[Collected data]
====

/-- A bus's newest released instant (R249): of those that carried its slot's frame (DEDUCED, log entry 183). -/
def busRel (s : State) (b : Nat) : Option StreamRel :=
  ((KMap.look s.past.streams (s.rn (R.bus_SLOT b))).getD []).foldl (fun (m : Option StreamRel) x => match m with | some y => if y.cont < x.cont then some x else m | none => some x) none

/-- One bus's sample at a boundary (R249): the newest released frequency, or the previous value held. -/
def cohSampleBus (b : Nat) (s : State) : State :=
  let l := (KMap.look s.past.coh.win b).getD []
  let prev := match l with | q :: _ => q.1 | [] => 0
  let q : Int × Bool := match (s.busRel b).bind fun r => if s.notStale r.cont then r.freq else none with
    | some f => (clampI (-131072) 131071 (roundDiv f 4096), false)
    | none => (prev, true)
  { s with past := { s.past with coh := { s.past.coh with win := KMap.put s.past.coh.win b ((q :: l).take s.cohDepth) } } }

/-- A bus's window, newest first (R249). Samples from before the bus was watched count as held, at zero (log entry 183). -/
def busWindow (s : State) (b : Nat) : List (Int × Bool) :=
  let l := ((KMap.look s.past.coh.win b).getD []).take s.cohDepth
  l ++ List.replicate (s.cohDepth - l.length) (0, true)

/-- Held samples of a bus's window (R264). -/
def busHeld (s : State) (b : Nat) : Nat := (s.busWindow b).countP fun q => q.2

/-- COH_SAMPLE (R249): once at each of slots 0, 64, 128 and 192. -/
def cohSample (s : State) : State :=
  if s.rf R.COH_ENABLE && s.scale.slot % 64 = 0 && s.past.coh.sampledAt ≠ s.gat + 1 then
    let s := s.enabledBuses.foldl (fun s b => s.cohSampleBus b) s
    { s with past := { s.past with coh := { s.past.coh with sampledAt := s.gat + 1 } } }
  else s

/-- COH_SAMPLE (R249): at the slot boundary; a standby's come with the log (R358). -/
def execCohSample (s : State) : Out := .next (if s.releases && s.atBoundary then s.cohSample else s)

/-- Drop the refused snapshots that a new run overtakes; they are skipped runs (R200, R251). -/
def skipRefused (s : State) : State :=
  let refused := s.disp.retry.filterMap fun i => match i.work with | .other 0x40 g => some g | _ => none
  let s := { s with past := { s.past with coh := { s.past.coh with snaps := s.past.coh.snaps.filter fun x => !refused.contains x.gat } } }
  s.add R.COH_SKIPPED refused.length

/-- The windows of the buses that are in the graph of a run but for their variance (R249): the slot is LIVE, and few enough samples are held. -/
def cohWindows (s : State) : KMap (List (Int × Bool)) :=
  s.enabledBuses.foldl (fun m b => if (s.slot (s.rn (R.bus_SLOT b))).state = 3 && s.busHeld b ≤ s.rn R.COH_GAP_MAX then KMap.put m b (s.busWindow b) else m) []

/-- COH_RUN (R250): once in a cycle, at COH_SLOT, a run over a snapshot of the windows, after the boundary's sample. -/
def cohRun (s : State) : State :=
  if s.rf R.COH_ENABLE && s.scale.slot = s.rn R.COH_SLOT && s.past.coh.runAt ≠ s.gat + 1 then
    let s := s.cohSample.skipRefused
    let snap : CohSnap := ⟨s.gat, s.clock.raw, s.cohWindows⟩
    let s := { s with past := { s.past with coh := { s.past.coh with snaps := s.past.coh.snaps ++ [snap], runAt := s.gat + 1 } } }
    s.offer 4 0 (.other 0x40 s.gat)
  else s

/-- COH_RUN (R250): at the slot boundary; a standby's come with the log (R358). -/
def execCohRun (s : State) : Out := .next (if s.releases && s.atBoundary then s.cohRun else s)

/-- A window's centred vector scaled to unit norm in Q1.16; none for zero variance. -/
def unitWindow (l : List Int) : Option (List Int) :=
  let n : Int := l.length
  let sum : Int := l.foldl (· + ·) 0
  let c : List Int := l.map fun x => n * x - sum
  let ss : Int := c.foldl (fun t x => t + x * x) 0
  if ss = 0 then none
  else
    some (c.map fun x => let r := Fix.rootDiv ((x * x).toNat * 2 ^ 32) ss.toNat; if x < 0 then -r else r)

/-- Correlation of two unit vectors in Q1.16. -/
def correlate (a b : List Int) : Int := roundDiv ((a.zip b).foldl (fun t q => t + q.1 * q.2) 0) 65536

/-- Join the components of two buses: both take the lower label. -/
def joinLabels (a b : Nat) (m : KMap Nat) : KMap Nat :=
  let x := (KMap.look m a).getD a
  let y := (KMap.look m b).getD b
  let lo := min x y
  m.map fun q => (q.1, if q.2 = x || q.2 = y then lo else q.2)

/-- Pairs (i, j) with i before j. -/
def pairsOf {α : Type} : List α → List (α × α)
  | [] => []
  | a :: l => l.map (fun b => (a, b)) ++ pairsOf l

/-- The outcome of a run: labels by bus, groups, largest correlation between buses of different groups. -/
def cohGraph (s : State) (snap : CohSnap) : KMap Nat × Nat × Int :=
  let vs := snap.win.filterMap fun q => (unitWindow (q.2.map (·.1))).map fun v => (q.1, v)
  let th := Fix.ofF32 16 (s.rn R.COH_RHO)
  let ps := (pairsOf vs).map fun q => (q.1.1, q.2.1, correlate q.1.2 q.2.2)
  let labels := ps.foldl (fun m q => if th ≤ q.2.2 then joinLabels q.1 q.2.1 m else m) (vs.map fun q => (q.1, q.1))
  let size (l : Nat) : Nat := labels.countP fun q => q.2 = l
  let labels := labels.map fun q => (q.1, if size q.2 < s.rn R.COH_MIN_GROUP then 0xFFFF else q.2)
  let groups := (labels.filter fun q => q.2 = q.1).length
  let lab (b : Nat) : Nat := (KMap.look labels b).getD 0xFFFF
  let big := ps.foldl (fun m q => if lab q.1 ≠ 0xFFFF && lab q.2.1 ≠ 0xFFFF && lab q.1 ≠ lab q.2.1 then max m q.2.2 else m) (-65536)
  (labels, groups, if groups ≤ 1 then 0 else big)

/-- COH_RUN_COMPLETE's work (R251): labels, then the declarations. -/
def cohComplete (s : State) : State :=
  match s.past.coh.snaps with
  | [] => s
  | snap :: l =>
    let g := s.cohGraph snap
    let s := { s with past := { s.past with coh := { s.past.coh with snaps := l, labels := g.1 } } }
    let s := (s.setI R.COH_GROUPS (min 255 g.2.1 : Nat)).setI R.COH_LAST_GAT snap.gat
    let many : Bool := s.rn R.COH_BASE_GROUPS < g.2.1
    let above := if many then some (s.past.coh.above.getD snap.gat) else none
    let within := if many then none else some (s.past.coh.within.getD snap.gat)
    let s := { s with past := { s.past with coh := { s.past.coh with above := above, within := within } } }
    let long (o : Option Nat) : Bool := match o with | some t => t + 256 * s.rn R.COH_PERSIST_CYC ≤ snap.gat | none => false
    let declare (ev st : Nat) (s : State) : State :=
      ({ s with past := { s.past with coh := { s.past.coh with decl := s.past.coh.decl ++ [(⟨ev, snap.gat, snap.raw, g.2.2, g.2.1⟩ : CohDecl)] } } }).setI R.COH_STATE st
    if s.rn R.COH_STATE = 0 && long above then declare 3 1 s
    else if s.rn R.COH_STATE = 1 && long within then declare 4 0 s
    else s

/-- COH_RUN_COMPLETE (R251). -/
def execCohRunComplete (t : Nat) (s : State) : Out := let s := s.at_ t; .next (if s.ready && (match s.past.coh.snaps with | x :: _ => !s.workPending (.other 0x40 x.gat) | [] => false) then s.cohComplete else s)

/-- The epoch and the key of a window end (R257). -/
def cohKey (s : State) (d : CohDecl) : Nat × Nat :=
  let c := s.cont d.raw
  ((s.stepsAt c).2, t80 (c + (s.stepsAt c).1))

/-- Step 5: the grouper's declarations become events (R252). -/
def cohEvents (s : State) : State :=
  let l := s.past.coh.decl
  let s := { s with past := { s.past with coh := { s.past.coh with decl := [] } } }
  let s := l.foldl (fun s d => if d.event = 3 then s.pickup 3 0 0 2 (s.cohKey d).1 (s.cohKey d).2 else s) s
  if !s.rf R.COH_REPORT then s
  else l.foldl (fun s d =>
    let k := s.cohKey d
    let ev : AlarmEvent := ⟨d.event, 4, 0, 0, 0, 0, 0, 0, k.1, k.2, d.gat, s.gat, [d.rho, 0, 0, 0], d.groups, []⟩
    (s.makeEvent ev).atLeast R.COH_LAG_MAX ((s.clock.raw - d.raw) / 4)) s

====

What you will do: Each line from the top of the data, up to and including the line that contains "def busRel (s", should be set down exactly.

Task result:
/-- A bus's newest released instant (R249): of those that carried its slot's frame (DEDUCED, log entry 183). -/
def busRel (s : State) (b : Nat) : Option StreamRel :=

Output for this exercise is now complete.